TASK OBJECTIVE
Run through the records and, wherever a line holds the word "hstart", return that line.

Dataset items
★ ★ ★ ★
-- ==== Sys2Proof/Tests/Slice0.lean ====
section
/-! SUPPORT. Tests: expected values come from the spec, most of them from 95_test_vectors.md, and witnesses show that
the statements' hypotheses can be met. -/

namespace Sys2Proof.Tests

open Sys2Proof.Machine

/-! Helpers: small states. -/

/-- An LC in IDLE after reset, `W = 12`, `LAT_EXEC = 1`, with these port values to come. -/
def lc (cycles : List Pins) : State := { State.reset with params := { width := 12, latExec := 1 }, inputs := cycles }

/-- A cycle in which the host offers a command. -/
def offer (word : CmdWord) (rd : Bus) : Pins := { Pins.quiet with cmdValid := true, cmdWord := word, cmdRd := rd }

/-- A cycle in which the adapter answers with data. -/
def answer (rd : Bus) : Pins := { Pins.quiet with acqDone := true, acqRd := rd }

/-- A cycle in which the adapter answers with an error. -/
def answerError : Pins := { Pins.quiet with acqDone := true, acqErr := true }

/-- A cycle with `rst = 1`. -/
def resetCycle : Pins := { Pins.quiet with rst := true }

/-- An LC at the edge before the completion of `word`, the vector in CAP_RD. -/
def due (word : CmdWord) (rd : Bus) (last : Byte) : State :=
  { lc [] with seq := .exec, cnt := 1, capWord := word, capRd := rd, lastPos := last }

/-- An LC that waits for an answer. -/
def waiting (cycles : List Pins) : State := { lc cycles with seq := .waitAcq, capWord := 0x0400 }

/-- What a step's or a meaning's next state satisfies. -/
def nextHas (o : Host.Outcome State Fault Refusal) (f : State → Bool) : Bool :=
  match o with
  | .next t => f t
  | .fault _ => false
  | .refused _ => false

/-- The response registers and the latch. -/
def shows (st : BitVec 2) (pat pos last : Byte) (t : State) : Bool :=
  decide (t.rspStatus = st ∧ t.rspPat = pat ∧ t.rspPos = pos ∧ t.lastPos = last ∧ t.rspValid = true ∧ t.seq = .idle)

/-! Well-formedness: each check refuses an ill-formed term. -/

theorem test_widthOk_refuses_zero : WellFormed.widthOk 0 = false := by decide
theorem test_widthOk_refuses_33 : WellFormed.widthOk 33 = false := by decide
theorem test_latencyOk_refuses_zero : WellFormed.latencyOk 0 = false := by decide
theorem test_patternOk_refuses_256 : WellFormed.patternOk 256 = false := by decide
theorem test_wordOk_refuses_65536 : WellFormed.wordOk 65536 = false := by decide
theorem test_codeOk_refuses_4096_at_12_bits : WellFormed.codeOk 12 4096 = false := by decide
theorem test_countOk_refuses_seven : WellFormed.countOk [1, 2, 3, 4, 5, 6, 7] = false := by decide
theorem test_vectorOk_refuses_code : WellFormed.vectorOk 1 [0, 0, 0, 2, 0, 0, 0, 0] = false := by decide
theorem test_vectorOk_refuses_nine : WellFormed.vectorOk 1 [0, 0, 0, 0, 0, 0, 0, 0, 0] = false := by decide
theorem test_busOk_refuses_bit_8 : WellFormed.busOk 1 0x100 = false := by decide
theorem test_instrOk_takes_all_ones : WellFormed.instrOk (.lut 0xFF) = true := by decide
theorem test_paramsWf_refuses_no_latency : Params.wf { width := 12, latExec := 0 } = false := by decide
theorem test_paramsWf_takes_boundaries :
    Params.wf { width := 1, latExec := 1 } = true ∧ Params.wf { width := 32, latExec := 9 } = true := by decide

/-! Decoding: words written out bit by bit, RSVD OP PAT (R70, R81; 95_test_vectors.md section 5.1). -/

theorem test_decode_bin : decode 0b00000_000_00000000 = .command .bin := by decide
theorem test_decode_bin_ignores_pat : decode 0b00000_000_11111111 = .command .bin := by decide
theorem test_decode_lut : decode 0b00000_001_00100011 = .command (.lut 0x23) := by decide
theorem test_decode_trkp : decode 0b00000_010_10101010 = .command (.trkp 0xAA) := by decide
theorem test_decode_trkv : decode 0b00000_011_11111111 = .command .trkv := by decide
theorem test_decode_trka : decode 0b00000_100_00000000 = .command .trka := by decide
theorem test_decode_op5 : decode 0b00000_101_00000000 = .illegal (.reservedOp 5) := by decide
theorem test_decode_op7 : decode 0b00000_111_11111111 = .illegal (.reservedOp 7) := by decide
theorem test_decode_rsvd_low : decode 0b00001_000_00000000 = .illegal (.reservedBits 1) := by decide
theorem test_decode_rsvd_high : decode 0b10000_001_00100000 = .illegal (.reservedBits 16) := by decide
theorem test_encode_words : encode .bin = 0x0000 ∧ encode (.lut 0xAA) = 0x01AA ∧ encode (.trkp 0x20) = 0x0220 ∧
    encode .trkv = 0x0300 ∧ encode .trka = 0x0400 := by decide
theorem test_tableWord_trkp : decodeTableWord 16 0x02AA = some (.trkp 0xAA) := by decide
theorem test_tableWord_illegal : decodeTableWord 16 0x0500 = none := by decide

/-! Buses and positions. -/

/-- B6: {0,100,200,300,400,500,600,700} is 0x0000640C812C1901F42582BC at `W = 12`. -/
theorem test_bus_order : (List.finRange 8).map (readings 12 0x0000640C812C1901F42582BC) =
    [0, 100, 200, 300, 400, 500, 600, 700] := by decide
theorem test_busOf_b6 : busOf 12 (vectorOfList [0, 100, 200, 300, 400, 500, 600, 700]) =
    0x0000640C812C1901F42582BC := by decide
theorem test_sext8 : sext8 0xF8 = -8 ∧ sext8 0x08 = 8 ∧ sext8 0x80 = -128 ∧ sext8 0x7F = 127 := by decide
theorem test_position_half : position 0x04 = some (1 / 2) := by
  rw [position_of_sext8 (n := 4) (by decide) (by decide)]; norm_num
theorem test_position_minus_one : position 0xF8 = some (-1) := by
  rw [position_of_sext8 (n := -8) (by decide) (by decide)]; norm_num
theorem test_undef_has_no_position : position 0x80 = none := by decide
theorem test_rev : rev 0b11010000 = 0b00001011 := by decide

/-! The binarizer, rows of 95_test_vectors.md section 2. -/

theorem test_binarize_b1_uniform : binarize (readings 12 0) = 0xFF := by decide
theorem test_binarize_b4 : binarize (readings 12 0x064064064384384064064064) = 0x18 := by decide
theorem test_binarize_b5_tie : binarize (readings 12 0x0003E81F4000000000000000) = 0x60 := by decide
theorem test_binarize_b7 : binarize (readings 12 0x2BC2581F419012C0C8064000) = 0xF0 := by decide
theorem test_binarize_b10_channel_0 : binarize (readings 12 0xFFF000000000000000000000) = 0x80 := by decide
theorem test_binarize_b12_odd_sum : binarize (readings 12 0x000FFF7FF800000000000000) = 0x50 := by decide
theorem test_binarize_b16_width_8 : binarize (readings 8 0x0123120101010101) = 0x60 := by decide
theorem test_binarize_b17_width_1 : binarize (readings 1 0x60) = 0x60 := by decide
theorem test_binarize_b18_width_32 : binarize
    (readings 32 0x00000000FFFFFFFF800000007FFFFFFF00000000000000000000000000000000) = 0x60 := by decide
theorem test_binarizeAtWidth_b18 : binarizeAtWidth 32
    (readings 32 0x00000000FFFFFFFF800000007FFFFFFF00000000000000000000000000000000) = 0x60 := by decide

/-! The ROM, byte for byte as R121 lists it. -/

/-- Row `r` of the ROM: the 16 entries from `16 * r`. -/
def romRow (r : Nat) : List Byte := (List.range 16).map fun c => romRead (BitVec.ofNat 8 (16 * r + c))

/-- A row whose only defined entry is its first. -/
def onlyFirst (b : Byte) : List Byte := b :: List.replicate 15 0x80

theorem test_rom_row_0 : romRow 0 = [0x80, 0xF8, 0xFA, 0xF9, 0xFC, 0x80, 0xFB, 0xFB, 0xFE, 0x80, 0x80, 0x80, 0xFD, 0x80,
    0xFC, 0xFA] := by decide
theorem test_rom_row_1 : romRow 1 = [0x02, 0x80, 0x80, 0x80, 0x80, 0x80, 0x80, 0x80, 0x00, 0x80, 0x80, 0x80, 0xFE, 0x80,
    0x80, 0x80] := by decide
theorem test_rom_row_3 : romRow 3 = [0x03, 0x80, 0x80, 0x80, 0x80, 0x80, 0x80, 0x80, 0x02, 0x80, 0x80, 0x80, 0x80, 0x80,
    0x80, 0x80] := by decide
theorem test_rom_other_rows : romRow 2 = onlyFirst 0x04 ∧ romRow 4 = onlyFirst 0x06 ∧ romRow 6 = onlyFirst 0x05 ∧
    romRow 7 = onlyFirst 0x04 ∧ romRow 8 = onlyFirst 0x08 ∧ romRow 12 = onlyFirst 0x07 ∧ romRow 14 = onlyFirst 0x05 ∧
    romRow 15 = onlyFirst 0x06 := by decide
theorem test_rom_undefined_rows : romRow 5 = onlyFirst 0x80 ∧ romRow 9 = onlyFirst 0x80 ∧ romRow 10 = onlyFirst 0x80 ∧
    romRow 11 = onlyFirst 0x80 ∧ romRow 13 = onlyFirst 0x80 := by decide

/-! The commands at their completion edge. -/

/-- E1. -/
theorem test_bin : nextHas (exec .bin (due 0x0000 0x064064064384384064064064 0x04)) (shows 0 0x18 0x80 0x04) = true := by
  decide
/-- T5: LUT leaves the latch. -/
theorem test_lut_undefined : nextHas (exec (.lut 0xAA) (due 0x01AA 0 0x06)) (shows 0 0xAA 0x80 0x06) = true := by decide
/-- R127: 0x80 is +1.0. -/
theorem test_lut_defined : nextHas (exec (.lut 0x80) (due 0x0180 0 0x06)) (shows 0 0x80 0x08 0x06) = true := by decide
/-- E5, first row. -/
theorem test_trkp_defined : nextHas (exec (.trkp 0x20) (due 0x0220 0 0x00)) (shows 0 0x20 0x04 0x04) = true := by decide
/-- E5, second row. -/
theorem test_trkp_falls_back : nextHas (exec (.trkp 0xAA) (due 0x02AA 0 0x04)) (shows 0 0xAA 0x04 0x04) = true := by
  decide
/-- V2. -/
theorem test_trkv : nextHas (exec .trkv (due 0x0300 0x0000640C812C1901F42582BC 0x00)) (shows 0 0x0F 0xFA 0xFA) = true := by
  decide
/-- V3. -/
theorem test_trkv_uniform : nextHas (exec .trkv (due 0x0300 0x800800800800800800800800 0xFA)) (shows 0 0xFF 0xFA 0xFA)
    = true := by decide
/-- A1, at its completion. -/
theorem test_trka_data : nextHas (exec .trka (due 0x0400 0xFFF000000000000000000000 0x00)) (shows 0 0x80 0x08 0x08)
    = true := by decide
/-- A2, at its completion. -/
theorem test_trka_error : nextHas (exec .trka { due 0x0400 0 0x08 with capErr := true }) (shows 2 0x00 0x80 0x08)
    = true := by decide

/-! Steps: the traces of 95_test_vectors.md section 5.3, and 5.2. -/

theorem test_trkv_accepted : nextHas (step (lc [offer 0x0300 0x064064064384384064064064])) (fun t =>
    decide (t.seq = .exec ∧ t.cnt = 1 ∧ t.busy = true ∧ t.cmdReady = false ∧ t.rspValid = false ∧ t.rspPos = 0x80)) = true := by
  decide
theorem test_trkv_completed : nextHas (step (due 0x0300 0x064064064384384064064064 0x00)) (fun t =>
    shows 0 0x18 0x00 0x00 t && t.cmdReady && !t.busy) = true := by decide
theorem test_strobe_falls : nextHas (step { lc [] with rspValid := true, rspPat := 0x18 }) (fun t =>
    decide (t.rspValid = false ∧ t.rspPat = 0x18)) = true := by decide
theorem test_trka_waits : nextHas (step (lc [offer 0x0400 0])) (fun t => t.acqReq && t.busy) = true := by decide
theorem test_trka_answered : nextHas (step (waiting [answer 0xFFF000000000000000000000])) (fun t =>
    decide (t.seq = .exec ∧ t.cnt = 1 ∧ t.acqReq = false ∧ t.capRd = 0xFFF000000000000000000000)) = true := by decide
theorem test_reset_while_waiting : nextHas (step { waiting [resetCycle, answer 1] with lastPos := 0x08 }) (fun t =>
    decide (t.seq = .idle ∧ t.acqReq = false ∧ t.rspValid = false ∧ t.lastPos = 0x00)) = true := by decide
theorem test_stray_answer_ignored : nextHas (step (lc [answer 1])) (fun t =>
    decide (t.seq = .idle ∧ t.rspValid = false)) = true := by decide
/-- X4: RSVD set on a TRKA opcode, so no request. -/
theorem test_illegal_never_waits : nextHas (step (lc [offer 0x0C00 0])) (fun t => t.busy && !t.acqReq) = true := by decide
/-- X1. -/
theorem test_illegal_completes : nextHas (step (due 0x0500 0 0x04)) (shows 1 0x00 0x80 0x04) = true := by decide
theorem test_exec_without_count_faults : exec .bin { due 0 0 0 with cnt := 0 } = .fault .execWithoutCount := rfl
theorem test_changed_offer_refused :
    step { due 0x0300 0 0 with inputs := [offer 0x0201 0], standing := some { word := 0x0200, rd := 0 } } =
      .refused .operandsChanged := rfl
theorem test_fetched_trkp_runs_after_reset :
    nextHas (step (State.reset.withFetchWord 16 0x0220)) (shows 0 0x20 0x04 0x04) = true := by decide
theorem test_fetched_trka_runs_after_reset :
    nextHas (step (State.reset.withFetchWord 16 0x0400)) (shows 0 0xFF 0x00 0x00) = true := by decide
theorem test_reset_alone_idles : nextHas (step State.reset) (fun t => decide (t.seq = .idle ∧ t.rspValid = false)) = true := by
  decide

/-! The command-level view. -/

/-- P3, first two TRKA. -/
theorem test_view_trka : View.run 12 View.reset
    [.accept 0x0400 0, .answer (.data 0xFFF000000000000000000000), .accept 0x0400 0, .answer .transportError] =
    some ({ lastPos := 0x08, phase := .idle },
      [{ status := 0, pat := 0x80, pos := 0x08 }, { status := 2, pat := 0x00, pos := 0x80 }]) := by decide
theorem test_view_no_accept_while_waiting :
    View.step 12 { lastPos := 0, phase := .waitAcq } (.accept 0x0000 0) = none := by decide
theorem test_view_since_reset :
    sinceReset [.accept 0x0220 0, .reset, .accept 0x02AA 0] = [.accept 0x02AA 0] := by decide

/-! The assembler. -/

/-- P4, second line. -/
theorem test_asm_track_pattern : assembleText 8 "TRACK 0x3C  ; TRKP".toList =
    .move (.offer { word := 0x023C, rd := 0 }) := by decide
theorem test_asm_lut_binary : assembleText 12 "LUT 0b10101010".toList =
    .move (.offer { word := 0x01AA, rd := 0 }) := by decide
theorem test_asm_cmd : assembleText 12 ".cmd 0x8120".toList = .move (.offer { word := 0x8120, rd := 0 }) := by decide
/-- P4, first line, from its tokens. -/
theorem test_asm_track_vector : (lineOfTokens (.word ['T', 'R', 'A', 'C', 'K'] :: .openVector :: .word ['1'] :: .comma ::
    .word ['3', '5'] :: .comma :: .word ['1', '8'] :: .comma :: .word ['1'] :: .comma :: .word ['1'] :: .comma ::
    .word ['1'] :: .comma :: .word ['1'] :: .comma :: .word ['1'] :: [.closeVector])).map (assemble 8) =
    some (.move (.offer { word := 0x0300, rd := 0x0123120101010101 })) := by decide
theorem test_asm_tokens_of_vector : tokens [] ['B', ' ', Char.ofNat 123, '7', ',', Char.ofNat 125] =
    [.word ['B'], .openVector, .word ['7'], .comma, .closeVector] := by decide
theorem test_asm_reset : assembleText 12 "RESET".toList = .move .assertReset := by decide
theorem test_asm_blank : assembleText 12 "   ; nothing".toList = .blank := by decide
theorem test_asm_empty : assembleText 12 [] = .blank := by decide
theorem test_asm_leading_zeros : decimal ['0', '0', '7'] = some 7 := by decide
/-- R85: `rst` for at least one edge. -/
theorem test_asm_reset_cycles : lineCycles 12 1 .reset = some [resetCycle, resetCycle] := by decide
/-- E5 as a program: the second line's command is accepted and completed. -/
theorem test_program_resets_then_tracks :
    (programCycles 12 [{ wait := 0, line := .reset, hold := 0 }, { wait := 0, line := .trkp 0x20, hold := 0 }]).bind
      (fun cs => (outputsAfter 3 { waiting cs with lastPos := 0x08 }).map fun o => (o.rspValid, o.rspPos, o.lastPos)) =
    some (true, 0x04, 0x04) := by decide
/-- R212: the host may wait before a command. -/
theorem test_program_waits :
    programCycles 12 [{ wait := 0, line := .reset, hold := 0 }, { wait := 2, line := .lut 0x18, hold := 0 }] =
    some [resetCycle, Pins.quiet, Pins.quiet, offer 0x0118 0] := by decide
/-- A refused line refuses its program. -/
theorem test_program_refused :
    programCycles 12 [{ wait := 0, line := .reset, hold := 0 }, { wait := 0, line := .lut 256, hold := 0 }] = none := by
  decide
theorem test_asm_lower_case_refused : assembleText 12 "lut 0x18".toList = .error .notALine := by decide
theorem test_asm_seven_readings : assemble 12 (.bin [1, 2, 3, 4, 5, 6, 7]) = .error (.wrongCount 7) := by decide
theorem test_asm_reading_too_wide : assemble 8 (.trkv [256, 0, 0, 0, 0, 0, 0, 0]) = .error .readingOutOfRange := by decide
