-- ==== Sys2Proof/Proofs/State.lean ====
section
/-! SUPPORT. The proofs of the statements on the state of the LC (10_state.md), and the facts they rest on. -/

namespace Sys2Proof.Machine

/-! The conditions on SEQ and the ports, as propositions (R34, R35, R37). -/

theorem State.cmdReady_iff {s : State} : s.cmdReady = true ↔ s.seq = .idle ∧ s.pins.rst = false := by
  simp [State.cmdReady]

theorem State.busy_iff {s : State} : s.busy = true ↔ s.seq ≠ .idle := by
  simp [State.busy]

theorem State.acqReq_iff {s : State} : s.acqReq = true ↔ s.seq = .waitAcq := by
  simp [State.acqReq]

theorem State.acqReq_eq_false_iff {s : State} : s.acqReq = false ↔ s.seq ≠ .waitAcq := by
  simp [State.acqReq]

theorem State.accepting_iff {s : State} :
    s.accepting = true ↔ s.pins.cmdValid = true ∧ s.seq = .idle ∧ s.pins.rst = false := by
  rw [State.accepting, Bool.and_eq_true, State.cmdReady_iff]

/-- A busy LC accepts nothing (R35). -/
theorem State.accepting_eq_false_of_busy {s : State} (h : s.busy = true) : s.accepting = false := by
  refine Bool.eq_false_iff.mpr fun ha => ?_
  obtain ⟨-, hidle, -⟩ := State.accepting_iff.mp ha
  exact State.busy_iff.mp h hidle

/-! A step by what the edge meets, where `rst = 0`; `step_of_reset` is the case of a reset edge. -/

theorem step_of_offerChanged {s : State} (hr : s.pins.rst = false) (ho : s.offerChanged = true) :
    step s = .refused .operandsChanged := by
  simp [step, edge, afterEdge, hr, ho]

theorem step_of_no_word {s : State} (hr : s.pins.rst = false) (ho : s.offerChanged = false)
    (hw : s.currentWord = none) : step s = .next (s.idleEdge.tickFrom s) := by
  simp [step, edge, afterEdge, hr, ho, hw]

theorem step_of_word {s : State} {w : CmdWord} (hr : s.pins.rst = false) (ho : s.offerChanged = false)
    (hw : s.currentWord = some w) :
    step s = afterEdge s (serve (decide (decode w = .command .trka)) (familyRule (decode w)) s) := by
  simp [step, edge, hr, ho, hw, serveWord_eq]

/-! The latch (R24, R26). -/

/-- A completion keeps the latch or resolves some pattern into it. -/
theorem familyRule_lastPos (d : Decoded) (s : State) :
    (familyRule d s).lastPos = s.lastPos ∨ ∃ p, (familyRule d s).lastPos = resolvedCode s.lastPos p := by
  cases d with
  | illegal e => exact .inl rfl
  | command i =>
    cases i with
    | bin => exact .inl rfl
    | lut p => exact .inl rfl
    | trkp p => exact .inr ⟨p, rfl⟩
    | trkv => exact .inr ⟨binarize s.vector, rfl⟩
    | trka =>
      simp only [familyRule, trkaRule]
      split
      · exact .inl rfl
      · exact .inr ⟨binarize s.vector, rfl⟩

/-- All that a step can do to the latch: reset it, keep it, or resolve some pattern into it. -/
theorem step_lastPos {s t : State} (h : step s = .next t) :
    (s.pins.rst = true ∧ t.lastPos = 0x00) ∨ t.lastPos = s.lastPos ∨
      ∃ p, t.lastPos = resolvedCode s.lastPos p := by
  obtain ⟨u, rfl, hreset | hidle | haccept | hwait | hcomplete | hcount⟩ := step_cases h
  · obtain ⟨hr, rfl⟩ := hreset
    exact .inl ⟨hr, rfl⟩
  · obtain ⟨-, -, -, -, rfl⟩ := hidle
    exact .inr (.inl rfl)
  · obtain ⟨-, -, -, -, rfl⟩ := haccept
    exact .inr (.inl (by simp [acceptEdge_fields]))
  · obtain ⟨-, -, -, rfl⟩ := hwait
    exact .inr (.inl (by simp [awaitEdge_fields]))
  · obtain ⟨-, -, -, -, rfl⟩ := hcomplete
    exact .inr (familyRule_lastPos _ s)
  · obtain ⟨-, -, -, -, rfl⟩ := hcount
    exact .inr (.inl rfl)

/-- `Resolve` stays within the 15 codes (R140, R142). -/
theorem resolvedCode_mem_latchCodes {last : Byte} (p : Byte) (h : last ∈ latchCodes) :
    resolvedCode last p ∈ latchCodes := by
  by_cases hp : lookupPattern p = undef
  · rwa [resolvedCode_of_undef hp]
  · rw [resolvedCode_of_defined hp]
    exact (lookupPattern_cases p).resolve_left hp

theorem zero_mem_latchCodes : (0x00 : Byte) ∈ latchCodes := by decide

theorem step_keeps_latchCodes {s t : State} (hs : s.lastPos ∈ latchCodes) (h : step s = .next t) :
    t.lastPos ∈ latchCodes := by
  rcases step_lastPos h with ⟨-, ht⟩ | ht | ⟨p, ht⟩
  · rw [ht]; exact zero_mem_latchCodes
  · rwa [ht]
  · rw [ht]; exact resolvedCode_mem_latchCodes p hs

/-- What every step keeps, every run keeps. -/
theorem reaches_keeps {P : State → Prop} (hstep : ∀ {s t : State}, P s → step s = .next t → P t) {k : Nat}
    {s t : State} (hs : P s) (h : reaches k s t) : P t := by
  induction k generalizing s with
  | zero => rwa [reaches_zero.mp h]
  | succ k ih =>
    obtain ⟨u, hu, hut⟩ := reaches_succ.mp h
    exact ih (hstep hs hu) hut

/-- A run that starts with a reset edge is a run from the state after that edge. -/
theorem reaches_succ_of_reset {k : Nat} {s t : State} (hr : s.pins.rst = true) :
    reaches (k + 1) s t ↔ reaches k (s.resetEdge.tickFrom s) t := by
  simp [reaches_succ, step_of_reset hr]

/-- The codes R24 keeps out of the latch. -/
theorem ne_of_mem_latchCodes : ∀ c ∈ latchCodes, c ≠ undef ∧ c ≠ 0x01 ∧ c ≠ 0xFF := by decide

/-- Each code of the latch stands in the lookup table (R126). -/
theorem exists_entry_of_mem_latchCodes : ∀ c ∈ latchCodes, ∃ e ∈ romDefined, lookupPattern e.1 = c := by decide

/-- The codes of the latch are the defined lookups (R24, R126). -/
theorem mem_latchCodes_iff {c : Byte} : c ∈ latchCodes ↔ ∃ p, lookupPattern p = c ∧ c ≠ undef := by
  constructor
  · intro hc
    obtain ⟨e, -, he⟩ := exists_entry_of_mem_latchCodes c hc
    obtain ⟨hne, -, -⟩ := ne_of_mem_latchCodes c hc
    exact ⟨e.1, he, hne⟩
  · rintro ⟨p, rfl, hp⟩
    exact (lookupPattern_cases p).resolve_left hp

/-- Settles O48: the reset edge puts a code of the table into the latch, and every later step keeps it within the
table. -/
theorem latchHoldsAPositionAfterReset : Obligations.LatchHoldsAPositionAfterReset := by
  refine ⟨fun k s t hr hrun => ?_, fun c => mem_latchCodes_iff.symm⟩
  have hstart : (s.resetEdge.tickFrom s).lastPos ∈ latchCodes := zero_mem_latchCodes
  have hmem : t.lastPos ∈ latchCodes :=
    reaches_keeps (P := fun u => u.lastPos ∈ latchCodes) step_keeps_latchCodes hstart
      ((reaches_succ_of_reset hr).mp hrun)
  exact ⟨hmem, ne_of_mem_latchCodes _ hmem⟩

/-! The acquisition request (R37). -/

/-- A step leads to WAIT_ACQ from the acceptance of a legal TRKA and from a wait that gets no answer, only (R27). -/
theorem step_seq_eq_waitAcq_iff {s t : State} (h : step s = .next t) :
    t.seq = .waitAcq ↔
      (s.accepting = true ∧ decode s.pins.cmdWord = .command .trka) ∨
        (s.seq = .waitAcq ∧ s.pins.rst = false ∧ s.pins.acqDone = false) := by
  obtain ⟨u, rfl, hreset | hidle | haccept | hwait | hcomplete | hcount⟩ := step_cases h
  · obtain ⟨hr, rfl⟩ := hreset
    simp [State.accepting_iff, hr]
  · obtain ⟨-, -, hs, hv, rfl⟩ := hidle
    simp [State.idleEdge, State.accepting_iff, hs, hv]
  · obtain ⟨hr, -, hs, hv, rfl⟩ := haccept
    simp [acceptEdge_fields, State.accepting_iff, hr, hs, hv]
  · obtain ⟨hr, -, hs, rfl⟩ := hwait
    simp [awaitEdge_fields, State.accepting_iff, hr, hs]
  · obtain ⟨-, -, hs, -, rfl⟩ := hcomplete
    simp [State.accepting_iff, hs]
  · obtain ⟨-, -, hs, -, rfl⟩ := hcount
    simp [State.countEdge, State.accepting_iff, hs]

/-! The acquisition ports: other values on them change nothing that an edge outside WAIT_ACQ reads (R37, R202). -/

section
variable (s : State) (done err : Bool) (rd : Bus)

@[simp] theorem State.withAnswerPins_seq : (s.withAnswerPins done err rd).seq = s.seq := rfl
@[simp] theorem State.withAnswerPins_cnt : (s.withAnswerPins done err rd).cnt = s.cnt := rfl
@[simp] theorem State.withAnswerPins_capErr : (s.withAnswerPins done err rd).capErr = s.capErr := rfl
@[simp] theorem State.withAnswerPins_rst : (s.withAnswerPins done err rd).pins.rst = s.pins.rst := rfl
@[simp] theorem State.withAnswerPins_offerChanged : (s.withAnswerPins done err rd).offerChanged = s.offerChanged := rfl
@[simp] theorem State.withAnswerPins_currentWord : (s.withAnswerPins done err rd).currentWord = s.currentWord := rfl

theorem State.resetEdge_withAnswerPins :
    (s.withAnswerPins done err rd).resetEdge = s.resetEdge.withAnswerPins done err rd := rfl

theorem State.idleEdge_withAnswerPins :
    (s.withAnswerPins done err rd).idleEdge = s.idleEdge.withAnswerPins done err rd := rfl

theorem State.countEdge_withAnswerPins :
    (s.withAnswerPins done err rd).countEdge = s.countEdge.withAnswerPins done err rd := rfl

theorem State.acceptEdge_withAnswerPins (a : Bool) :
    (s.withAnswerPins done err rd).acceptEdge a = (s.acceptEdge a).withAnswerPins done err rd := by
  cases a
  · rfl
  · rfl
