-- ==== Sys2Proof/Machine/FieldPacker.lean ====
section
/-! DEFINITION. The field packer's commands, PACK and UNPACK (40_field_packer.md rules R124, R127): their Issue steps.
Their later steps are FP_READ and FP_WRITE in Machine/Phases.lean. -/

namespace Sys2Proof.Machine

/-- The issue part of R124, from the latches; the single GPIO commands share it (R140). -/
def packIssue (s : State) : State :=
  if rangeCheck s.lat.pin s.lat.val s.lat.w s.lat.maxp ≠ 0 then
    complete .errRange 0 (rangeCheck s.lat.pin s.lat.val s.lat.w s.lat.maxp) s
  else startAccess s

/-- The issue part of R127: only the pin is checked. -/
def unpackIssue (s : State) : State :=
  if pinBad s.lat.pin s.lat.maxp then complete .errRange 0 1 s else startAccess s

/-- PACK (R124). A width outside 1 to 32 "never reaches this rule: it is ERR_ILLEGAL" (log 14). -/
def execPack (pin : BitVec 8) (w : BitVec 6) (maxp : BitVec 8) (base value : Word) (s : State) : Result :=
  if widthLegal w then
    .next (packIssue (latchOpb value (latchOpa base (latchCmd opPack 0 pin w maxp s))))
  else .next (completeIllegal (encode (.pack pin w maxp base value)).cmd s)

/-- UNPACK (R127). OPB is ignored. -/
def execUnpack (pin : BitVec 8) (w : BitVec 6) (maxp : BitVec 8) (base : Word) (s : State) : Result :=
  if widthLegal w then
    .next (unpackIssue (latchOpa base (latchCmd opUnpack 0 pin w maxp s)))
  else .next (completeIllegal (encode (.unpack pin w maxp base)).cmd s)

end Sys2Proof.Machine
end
★ ★ ★ ★
SOLUTION FOR THIS EXERCISE
  have hstart : (s.resetEdge.tickFrom s).lastPos ∈ latchCodes := zero_mem_latchCodes
    reaches_keeps (P := fun u => u.lastPos ∈ latchCodes) step_keeps_latchCodes hstart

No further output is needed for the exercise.